Determine how many lines below contain the string "obtain" and give that number without anything else.

Stored data:
= = = = =

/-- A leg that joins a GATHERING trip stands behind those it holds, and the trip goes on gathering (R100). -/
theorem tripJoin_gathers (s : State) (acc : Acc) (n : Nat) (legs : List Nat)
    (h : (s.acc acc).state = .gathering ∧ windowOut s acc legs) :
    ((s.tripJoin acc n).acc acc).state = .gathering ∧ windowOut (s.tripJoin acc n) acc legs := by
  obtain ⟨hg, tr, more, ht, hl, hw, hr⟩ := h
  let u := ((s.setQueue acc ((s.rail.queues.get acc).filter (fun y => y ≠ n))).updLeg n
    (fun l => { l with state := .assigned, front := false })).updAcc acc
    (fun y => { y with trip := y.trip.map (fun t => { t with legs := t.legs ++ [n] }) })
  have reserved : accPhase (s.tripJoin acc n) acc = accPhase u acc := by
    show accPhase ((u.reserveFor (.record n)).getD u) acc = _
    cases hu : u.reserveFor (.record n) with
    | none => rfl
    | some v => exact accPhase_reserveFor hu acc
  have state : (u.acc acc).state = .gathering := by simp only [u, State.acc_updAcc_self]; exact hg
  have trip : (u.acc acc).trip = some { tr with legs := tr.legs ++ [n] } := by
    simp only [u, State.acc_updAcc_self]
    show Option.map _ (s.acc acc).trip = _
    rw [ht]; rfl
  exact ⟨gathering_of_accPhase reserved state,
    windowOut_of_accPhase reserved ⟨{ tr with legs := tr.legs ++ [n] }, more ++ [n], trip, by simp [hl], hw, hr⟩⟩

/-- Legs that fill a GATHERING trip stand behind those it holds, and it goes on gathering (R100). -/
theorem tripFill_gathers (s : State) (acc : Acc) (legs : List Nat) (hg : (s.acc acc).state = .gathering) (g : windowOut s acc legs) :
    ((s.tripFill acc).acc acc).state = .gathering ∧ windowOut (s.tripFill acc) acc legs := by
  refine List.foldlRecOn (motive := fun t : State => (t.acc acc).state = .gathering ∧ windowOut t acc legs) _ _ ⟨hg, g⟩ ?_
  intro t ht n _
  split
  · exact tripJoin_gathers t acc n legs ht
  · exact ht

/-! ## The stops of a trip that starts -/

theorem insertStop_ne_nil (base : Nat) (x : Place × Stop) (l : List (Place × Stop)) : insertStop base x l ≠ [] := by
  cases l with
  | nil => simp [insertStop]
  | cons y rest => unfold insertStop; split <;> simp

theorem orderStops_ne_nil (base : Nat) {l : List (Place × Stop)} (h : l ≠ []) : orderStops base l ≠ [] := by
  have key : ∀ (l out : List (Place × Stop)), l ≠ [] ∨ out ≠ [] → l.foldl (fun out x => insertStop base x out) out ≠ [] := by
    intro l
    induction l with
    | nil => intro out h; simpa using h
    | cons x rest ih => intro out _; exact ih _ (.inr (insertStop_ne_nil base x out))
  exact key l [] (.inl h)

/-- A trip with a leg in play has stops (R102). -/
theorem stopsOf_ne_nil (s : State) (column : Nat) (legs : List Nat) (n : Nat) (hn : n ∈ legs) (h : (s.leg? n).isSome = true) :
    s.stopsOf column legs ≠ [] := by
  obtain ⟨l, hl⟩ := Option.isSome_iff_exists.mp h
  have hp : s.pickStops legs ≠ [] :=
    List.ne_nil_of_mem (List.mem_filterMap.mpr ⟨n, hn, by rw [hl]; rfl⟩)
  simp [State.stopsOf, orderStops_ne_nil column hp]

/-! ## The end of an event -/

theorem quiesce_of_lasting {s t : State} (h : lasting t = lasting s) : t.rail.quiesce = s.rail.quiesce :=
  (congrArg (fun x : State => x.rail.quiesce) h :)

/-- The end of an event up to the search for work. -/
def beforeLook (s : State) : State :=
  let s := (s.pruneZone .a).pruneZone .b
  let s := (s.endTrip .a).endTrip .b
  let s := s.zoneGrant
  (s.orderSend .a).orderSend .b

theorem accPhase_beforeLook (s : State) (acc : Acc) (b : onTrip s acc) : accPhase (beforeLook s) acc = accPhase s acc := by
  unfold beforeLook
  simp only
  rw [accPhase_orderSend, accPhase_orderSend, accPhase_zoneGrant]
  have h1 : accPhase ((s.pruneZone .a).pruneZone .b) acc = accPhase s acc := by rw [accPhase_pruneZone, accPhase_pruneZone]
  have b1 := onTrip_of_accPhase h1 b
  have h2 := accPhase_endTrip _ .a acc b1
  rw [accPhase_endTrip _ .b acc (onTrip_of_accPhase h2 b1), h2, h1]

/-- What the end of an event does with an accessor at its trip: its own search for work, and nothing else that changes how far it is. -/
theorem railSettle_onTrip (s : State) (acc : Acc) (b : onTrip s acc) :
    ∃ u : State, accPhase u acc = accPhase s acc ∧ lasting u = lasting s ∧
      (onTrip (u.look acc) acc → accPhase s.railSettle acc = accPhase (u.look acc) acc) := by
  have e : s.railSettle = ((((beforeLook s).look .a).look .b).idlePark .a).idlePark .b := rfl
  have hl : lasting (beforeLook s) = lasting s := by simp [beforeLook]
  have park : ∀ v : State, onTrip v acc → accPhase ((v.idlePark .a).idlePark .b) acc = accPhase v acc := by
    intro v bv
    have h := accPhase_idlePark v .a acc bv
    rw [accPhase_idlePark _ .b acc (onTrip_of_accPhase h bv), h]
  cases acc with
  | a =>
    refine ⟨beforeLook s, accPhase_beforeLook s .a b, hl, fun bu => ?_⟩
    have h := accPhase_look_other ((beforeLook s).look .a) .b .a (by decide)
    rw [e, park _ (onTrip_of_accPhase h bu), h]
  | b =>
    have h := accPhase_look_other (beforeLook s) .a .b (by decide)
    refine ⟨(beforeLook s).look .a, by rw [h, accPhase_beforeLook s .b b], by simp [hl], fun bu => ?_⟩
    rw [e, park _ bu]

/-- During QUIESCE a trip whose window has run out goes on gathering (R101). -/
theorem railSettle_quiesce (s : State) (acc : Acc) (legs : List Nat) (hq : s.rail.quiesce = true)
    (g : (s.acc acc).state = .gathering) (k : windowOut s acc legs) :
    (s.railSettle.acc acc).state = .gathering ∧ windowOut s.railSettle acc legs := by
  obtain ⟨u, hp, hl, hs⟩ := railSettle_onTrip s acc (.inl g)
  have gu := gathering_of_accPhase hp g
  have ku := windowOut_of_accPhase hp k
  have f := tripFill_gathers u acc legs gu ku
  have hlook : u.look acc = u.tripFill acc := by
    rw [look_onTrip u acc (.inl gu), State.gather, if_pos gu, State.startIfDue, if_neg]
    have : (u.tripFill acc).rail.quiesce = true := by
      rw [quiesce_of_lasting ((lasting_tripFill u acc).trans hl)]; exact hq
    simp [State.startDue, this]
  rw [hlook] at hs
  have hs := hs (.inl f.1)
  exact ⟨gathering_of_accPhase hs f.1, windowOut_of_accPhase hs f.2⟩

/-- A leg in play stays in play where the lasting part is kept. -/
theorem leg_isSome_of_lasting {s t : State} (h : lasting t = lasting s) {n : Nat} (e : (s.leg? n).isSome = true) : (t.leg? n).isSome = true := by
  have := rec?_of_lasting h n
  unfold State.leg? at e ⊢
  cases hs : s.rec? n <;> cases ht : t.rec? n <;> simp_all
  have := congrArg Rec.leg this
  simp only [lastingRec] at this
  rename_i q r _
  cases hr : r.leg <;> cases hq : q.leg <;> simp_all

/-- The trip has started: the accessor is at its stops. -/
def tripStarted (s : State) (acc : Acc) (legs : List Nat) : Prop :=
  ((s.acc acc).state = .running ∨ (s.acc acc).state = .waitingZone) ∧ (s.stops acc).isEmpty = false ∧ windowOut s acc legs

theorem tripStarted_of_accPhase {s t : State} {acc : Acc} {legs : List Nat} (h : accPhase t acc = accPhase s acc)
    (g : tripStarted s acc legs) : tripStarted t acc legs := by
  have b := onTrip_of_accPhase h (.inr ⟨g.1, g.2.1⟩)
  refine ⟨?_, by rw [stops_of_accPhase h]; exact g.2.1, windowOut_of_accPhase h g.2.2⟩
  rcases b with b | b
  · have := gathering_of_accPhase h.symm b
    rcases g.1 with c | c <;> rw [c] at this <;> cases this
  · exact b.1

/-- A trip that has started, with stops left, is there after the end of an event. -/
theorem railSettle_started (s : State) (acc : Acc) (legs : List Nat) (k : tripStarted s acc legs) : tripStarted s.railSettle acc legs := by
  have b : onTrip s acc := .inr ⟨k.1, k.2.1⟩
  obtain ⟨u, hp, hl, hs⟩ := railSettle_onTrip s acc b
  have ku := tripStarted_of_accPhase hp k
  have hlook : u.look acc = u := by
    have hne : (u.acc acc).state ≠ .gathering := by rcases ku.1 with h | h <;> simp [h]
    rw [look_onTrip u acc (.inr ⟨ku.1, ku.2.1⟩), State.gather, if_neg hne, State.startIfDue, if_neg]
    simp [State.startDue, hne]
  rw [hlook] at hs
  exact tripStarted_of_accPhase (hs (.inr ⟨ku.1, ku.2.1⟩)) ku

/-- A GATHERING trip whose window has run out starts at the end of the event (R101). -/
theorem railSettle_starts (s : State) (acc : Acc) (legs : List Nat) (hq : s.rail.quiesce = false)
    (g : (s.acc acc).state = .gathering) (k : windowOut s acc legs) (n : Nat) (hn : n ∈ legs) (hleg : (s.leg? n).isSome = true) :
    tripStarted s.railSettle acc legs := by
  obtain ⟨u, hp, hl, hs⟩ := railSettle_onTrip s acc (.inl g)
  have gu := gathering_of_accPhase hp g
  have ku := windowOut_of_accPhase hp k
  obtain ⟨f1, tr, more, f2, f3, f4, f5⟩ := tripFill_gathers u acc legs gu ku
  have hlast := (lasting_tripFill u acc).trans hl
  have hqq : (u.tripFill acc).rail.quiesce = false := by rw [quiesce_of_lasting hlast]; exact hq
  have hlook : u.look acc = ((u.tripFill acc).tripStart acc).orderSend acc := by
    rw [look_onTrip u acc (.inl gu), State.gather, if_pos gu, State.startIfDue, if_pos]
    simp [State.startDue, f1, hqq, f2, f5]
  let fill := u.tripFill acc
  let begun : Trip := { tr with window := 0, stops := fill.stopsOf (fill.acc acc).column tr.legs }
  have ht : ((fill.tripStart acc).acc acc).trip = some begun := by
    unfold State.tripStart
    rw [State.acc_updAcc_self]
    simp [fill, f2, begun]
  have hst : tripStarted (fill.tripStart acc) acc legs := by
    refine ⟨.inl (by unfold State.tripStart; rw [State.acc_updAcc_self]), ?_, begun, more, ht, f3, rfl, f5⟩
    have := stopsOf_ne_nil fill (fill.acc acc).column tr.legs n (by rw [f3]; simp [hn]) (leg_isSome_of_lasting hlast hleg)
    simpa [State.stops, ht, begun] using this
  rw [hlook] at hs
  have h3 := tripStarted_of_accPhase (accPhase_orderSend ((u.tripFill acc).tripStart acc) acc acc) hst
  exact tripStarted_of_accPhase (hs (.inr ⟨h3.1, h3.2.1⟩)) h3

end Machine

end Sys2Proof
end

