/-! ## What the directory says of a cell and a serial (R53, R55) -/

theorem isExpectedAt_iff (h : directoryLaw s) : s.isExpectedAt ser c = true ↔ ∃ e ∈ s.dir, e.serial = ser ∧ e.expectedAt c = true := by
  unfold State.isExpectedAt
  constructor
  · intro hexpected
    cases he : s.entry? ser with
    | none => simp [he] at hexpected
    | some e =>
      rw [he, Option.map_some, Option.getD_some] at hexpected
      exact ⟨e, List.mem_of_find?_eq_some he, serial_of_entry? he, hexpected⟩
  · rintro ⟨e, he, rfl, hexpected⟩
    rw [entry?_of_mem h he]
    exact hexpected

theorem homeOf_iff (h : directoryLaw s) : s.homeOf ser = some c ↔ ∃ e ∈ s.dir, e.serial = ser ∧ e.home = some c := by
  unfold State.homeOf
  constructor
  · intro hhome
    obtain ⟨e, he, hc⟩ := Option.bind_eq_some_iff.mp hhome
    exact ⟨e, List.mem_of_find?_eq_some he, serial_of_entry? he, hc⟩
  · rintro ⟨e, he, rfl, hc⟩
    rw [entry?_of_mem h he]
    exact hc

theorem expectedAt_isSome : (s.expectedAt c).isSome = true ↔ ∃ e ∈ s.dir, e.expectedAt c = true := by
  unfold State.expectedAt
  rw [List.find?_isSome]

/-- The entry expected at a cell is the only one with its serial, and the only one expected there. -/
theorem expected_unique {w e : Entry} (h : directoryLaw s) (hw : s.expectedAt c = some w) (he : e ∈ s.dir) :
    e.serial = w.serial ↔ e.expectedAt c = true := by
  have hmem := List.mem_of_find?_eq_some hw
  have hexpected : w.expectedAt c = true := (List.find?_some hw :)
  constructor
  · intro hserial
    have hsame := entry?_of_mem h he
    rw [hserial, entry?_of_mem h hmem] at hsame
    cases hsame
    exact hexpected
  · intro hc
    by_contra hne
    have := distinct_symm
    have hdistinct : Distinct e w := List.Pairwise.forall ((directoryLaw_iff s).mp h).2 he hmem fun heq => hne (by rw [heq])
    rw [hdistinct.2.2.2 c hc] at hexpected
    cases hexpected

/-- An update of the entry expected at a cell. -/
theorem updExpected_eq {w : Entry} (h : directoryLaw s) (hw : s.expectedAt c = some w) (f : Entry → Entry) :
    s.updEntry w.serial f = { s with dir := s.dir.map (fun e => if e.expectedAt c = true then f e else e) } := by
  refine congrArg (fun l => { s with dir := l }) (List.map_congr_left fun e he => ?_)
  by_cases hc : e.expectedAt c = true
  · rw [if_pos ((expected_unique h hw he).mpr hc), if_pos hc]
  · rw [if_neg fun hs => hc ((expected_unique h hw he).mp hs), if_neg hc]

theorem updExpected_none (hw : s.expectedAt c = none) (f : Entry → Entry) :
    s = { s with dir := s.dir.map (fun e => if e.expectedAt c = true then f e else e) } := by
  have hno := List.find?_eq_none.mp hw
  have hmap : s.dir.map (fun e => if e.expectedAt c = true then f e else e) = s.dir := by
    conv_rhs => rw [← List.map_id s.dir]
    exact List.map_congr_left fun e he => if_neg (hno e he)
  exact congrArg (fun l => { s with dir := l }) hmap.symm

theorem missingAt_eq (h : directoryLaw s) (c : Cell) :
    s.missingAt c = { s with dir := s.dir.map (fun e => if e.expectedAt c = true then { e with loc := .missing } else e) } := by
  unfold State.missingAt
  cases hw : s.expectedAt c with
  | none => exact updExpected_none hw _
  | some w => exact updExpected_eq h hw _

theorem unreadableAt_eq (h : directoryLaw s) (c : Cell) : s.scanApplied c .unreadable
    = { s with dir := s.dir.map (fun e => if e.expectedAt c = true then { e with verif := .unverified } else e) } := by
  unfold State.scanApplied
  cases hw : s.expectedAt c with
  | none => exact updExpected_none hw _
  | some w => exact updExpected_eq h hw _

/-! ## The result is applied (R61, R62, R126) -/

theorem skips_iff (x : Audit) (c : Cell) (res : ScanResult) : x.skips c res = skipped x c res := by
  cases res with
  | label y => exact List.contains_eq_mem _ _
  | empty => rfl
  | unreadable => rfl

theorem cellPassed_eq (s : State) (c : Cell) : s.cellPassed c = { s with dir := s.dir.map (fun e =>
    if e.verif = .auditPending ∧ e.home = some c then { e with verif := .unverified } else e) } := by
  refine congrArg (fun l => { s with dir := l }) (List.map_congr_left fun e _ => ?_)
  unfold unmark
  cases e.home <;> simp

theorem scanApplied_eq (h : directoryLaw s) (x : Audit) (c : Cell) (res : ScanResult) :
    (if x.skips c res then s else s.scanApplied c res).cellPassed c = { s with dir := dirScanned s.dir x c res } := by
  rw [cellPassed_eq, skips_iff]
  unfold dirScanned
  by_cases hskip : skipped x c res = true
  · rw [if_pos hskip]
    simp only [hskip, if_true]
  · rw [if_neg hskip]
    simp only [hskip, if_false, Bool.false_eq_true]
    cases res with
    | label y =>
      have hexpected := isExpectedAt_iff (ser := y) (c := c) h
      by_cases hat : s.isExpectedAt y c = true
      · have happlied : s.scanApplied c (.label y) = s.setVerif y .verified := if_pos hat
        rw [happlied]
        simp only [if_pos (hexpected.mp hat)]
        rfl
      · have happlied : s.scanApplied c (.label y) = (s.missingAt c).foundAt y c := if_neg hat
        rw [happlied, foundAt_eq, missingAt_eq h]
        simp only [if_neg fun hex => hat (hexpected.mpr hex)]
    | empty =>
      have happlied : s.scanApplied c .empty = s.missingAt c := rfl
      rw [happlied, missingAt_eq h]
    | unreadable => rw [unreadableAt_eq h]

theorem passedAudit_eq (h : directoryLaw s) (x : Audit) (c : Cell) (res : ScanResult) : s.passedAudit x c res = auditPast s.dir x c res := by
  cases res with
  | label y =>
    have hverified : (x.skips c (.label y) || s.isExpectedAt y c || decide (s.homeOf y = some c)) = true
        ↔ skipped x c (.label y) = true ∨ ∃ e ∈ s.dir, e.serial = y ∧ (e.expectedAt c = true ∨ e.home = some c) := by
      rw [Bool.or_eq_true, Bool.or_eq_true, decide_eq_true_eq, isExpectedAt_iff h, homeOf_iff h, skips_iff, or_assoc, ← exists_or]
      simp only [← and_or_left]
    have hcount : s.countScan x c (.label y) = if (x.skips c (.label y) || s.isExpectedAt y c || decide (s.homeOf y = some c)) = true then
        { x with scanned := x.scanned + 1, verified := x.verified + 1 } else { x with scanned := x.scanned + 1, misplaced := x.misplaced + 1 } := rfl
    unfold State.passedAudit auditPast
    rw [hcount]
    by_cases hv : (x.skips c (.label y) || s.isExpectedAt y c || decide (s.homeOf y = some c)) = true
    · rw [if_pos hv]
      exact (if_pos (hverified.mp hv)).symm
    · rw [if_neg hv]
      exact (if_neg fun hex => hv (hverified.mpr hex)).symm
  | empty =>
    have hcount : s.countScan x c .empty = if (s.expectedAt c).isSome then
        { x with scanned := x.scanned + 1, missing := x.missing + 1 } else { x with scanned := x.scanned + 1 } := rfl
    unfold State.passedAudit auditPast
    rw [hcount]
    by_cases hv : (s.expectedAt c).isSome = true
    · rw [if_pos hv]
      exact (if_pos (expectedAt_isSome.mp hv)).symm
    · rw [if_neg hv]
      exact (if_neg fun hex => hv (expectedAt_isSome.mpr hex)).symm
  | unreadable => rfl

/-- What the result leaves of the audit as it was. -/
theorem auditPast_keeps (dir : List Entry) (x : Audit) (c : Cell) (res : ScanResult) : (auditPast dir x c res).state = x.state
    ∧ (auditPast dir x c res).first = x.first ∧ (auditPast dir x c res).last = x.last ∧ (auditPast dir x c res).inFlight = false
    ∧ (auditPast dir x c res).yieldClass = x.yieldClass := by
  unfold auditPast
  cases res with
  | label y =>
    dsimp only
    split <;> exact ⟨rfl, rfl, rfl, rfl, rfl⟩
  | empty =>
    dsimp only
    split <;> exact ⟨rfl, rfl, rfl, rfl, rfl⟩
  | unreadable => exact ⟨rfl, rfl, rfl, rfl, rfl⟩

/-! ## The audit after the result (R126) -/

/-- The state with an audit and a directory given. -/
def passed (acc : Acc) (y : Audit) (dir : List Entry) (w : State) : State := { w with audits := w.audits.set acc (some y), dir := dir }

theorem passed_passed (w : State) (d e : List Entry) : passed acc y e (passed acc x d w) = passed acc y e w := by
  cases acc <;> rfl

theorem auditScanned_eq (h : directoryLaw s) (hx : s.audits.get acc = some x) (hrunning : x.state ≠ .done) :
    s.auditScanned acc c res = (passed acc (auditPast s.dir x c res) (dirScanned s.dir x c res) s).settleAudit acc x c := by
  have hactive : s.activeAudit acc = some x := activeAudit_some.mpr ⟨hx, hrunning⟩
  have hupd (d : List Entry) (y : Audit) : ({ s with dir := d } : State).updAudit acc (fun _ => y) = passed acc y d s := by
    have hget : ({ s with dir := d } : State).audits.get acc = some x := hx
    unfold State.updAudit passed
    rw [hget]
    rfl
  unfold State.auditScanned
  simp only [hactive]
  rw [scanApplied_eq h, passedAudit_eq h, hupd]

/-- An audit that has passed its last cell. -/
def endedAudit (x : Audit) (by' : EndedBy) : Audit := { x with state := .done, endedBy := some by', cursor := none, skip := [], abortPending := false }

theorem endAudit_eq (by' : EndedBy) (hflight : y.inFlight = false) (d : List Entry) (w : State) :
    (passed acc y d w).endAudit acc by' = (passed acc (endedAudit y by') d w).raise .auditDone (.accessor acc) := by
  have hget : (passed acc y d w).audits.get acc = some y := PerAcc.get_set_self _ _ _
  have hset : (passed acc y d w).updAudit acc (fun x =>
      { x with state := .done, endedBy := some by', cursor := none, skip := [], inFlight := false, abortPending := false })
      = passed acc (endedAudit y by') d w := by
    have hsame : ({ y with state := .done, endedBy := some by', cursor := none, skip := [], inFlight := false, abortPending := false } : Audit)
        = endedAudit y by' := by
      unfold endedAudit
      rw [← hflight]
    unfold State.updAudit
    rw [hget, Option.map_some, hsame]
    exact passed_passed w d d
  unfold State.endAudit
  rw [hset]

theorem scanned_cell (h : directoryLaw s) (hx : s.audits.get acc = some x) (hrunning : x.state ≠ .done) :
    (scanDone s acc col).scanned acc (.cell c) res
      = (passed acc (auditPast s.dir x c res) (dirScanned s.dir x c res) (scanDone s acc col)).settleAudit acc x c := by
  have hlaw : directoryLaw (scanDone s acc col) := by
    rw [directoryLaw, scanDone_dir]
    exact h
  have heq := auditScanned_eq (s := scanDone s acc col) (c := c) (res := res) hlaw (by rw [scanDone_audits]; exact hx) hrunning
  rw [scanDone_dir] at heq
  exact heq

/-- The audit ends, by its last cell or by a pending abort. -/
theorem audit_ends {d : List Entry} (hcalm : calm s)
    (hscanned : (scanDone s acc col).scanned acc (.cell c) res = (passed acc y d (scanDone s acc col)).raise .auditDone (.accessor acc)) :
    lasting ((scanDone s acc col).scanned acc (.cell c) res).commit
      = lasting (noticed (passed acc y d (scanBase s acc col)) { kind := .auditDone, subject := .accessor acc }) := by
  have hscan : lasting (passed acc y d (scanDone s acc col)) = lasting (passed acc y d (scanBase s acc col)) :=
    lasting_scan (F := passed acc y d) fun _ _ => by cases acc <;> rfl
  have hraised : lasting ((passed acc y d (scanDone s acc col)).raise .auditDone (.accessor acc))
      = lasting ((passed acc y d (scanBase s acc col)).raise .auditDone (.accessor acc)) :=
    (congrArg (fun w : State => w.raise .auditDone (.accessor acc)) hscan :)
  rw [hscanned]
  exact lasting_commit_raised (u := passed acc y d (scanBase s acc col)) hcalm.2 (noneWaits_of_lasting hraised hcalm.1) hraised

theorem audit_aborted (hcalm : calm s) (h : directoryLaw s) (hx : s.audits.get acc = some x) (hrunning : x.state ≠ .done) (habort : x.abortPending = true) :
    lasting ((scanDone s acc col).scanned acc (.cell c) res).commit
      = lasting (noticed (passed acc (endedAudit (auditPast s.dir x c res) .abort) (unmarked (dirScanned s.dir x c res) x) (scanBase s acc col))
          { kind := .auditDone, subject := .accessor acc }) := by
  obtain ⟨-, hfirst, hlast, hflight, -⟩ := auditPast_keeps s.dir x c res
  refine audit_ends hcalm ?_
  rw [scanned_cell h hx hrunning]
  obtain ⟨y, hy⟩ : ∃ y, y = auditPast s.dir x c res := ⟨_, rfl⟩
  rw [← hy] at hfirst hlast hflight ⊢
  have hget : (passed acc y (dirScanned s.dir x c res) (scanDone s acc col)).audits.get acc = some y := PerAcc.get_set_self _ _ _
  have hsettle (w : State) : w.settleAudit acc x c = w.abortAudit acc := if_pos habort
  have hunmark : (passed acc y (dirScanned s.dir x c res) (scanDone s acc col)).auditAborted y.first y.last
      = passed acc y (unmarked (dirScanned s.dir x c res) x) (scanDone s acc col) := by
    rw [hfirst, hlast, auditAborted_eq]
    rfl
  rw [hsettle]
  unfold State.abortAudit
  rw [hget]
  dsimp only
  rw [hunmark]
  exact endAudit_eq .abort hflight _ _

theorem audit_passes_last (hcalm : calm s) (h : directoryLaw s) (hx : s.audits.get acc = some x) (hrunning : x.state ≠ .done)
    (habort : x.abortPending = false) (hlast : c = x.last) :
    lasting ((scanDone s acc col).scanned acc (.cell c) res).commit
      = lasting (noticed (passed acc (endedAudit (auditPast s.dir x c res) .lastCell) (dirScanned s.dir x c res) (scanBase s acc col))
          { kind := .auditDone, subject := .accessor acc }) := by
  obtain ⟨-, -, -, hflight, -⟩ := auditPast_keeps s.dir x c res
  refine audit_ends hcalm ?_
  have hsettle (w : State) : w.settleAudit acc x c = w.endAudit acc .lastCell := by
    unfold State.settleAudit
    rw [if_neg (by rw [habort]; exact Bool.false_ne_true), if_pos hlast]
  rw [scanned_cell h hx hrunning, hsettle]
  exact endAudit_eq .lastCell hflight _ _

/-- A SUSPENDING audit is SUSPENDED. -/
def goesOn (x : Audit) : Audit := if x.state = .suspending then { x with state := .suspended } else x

= = = = =

# Exercise solution
10